__Problem to work on__
The line with "def Work.tick (w", the line with "for none). -/", and all lines between them in the material below: return these exactly, and no others.

__Data to process__
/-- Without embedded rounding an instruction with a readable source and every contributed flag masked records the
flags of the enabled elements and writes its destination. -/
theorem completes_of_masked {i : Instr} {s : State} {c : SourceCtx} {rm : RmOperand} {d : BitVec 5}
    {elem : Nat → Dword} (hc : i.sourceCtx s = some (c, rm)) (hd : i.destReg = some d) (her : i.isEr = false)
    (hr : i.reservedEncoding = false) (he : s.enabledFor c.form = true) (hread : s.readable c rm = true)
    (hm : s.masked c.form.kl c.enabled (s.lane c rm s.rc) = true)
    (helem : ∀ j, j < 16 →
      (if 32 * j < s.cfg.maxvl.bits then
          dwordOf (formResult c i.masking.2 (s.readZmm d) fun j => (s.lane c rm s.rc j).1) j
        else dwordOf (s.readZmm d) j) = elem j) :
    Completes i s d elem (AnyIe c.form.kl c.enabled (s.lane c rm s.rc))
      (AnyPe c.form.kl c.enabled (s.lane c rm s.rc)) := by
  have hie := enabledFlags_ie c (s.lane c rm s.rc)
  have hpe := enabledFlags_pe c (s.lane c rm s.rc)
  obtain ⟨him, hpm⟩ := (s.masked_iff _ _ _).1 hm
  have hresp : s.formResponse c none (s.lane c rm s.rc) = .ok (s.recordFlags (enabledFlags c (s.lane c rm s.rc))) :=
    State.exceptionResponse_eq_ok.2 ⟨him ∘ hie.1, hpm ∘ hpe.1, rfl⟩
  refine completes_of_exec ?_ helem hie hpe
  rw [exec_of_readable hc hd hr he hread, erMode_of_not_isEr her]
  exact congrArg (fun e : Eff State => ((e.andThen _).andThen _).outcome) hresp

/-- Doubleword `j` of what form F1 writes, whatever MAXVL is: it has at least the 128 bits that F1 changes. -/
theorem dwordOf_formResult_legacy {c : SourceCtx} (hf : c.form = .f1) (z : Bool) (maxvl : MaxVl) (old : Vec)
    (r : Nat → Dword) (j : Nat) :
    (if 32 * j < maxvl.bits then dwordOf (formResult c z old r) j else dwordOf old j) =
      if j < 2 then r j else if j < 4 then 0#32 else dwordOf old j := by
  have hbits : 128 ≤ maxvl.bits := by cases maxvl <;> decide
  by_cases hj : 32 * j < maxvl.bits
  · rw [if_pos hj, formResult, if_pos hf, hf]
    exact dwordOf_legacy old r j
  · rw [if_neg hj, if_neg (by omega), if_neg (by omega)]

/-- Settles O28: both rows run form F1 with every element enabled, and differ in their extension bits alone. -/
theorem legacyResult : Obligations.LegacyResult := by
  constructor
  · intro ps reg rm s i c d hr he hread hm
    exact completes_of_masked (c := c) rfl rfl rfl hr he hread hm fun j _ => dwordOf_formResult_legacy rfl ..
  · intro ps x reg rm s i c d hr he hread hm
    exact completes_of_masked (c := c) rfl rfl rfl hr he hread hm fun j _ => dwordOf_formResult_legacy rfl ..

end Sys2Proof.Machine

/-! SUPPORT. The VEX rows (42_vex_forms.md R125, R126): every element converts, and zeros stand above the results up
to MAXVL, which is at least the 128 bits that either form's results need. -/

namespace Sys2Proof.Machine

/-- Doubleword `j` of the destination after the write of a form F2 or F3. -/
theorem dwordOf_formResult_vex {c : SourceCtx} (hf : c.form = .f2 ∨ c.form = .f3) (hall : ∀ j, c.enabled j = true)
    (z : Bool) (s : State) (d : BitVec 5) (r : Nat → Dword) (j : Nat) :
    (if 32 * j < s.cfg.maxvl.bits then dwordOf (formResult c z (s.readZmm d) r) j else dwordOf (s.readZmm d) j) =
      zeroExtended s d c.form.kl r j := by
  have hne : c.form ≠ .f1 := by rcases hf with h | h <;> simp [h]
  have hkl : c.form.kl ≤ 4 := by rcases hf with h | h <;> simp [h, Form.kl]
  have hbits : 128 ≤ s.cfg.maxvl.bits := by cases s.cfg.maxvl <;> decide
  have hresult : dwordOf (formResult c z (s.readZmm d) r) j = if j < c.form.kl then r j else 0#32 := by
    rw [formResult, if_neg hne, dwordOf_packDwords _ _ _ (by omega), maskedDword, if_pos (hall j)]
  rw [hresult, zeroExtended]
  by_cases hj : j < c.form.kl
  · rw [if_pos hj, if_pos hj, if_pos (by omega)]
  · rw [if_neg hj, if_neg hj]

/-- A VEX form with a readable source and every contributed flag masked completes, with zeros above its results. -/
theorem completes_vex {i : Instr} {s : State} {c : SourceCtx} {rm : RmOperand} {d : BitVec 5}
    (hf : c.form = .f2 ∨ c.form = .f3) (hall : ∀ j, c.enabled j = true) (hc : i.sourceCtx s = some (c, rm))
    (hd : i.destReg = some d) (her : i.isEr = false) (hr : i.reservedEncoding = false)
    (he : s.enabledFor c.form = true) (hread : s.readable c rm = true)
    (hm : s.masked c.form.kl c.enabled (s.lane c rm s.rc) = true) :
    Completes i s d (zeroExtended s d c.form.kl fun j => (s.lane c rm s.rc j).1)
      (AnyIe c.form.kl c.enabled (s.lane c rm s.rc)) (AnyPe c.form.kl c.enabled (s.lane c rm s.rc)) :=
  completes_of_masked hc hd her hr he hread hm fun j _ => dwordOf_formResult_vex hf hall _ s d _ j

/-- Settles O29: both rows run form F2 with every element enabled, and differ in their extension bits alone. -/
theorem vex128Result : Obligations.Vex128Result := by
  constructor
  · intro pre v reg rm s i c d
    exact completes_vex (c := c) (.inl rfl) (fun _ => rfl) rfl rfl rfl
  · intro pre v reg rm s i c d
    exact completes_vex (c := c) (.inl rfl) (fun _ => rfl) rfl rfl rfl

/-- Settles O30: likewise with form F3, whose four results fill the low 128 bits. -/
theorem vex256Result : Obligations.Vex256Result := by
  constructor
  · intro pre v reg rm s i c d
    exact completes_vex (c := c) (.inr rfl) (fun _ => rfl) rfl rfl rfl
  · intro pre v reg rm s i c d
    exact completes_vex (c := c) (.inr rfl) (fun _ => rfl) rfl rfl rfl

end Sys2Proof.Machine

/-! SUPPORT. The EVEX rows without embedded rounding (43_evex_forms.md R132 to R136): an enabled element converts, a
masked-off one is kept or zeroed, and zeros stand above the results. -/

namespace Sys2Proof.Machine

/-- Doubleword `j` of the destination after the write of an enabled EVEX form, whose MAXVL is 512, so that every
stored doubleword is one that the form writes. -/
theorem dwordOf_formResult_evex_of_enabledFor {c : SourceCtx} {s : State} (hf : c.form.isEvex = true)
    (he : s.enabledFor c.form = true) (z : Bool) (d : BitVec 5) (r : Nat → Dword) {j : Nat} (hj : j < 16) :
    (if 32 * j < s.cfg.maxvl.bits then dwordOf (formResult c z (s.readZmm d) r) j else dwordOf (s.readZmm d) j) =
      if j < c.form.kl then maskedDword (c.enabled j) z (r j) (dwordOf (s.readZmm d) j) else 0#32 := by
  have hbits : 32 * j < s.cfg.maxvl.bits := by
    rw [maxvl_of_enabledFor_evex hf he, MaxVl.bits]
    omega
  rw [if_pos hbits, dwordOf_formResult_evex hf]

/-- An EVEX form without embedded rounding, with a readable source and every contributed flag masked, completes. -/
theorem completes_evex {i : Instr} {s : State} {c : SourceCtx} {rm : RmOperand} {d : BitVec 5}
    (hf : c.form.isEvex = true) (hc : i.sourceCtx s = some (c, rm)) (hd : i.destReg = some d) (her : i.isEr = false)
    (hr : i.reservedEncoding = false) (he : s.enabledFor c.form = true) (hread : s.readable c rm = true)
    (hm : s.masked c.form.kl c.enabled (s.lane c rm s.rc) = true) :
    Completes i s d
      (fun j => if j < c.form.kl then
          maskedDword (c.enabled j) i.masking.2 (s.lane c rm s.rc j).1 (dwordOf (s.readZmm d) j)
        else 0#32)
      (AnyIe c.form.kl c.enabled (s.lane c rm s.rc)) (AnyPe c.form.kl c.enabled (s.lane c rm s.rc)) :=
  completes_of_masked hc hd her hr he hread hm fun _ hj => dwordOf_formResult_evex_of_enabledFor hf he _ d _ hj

...

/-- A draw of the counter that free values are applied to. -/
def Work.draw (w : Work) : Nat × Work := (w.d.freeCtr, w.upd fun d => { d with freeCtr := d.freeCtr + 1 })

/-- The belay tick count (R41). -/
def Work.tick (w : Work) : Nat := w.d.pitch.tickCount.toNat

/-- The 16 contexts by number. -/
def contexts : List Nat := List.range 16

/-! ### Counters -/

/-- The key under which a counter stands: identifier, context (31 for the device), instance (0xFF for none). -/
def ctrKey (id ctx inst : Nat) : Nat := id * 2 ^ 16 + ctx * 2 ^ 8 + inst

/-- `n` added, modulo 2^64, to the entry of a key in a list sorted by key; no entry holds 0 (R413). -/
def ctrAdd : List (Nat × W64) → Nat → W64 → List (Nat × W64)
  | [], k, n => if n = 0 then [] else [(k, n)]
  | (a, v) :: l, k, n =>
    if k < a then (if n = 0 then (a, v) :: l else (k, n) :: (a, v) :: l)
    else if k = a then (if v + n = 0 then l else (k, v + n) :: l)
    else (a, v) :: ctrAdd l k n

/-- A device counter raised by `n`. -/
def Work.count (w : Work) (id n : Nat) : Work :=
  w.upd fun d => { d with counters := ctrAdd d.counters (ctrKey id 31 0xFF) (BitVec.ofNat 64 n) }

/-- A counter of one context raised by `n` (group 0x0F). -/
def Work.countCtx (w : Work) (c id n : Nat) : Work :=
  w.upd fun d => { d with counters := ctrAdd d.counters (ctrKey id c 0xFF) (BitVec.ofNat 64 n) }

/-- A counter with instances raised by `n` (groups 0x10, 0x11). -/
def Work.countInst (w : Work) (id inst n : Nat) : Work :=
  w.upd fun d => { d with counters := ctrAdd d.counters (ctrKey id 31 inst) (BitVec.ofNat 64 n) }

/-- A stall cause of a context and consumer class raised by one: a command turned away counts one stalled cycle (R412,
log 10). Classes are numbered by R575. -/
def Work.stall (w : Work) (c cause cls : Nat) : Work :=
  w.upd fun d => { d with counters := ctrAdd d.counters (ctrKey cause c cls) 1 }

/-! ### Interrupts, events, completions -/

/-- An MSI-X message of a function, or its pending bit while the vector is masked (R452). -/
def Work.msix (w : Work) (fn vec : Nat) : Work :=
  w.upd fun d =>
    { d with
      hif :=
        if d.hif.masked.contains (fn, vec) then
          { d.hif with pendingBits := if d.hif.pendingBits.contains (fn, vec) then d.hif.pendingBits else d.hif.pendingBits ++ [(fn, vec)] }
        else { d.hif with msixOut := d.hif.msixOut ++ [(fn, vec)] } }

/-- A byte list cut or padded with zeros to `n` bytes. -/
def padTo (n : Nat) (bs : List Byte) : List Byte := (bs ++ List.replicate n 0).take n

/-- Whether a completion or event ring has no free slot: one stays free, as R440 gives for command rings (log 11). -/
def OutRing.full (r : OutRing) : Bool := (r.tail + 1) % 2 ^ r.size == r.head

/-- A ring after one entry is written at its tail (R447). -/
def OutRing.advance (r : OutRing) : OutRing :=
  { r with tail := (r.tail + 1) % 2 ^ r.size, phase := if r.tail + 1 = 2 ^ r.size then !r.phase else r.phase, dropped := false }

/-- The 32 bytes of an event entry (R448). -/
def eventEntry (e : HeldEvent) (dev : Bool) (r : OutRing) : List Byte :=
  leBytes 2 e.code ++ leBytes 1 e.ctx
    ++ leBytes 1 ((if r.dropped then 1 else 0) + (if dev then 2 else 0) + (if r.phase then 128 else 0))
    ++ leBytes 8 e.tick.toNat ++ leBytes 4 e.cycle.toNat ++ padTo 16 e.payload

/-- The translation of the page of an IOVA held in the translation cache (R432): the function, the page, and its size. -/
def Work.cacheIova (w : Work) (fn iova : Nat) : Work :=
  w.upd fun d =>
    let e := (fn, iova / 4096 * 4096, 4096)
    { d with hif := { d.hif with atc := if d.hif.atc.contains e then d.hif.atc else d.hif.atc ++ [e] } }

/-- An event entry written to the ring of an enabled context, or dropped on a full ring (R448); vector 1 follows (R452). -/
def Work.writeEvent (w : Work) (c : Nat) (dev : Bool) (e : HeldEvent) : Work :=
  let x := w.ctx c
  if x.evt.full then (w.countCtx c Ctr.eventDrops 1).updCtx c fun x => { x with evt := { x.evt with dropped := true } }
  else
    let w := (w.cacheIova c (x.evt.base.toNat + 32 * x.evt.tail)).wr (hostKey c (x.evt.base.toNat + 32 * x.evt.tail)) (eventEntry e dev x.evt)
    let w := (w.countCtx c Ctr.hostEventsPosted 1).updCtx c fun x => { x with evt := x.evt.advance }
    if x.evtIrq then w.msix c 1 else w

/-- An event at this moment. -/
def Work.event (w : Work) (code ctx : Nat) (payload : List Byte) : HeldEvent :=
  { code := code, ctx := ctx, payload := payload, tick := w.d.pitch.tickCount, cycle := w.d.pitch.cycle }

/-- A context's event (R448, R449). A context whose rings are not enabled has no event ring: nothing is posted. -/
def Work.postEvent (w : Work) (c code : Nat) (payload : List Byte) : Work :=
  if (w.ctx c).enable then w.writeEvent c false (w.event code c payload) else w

---

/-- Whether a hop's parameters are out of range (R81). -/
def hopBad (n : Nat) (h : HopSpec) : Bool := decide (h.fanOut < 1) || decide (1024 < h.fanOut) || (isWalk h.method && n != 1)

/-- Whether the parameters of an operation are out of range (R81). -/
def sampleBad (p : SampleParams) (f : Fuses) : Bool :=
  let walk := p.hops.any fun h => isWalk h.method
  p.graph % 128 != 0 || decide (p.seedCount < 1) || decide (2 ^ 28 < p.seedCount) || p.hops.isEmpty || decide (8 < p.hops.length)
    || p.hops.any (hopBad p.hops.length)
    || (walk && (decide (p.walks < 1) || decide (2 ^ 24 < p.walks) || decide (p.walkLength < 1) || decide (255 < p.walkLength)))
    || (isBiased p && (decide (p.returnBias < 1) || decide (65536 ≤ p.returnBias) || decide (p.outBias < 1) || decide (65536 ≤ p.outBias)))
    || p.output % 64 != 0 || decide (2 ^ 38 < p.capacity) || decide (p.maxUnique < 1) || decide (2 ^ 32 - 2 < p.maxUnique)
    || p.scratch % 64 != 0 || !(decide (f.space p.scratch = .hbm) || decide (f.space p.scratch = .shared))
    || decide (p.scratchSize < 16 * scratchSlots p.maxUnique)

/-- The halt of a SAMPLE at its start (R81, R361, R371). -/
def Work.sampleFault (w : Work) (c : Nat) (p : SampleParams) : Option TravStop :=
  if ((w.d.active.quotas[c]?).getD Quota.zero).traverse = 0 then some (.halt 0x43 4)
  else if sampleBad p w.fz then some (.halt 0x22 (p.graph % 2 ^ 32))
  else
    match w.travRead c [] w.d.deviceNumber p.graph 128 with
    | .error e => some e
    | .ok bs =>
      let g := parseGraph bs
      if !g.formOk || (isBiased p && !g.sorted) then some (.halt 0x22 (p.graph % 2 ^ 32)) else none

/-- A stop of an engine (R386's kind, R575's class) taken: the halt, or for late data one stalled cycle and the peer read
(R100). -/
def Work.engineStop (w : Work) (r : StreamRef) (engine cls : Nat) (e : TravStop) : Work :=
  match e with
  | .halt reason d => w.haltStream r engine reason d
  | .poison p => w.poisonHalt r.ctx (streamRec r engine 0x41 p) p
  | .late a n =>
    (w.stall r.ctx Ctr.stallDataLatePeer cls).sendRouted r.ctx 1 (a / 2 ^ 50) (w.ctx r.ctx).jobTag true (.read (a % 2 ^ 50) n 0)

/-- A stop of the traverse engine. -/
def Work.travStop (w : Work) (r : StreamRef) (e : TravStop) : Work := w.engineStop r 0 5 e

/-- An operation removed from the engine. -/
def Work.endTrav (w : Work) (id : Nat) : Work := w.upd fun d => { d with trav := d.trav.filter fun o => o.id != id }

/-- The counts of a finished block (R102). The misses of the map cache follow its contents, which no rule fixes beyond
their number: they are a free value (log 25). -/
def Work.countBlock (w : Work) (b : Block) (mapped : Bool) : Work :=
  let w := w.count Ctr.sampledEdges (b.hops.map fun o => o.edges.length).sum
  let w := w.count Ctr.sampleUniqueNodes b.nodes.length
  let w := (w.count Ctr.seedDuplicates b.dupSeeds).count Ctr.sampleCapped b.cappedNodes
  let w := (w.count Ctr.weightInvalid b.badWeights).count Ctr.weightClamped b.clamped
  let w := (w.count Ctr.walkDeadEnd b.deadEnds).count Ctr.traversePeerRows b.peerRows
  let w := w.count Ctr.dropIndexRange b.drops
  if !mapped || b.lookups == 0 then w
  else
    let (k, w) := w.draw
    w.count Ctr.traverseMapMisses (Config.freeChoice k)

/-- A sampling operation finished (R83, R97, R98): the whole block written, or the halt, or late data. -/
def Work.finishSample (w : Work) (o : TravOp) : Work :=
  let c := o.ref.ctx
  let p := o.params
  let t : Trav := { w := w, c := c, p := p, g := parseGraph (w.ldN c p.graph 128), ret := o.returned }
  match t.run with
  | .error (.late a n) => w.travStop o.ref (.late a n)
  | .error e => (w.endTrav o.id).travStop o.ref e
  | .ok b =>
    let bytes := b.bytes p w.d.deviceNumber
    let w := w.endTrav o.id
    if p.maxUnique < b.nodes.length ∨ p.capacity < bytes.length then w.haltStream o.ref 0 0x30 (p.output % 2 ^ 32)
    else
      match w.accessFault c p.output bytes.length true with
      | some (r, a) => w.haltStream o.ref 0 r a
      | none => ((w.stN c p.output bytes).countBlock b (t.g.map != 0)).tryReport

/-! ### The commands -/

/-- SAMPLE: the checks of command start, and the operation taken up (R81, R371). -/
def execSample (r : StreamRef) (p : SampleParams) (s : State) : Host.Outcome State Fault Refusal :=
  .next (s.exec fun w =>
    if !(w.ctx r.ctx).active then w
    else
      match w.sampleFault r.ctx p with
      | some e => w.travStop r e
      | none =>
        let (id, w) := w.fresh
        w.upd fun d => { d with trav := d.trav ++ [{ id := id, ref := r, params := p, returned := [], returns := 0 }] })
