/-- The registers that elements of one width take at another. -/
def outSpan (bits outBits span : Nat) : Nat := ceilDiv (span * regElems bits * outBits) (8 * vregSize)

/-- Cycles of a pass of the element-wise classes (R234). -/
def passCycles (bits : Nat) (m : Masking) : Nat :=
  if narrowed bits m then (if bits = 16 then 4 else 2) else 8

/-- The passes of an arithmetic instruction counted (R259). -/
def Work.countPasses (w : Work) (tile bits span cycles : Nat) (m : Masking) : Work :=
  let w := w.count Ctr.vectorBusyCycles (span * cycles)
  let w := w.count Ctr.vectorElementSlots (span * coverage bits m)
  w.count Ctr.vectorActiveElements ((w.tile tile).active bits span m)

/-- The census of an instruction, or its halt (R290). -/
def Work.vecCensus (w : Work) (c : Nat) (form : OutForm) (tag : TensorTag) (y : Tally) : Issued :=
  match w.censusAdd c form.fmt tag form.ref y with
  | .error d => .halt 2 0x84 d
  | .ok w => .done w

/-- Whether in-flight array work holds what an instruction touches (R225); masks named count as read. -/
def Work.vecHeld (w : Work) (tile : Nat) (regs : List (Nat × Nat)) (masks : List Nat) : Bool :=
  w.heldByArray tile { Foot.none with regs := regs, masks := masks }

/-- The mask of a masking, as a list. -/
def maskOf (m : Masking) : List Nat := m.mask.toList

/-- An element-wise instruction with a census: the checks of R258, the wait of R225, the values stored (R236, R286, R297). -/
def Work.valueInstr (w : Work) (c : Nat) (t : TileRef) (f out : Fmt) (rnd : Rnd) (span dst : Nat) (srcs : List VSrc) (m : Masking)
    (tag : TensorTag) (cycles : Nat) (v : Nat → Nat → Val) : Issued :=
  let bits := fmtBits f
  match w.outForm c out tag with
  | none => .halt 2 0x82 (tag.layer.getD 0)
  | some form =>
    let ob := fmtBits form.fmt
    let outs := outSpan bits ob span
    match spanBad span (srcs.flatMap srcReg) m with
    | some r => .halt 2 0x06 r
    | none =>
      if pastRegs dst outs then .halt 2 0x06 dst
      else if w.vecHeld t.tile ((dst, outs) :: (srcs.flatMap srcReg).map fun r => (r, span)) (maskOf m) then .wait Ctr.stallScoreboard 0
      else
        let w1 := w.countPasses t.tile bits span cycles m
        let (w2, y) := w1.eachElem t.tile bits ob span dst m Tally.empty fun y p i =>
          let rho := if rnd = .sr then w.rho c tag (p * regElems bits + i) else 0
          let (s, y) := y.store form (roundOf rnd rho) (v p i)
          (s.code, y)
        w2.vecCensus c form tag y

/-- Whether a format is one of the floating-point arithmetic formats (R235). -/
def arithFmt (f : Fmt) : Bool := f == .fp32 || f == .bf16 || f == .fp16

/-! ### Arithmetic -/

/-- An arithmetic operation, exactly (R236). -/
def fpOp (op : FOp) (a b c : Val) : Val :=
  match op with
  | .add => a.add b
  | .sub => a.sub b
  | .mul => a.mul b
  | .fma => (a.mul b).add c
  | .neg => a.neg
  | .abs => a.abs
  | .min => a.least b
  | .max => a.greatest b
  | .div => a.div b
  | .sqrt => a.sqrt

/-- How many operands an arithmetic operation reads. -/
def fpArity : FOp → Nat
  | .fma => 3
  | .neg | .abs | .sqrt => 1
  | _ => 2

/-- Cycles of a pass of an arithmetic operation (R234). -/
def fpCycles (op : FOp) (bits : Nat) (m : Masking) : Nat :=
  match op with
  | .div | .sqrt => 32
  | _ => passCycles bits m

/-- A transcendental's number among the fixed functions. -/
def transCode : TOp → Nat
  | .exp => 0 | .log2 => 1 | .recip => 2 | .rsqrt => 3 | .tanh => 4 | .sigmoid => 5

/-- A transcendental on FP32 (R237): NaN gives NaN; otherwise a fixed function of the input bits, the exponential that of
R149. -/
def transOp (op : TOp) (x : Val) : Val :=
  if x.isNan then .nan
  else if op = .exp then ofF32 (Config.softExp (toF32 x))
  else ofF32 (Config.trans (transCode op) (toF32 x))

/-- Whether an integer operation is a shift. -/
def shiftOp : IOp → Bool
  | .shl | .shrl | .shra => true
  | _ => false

__Result__
def Work.tick (w : Work) : Nat := w.d.pitch.tickCount.toNat

/-- The 16 contexts by number. -/
def contexts : List Nat := List.range 16

/-! ### Counters -/

/-- The key under which a counter stands: identifier, context (31 for the device), instance (0xFF for none). -/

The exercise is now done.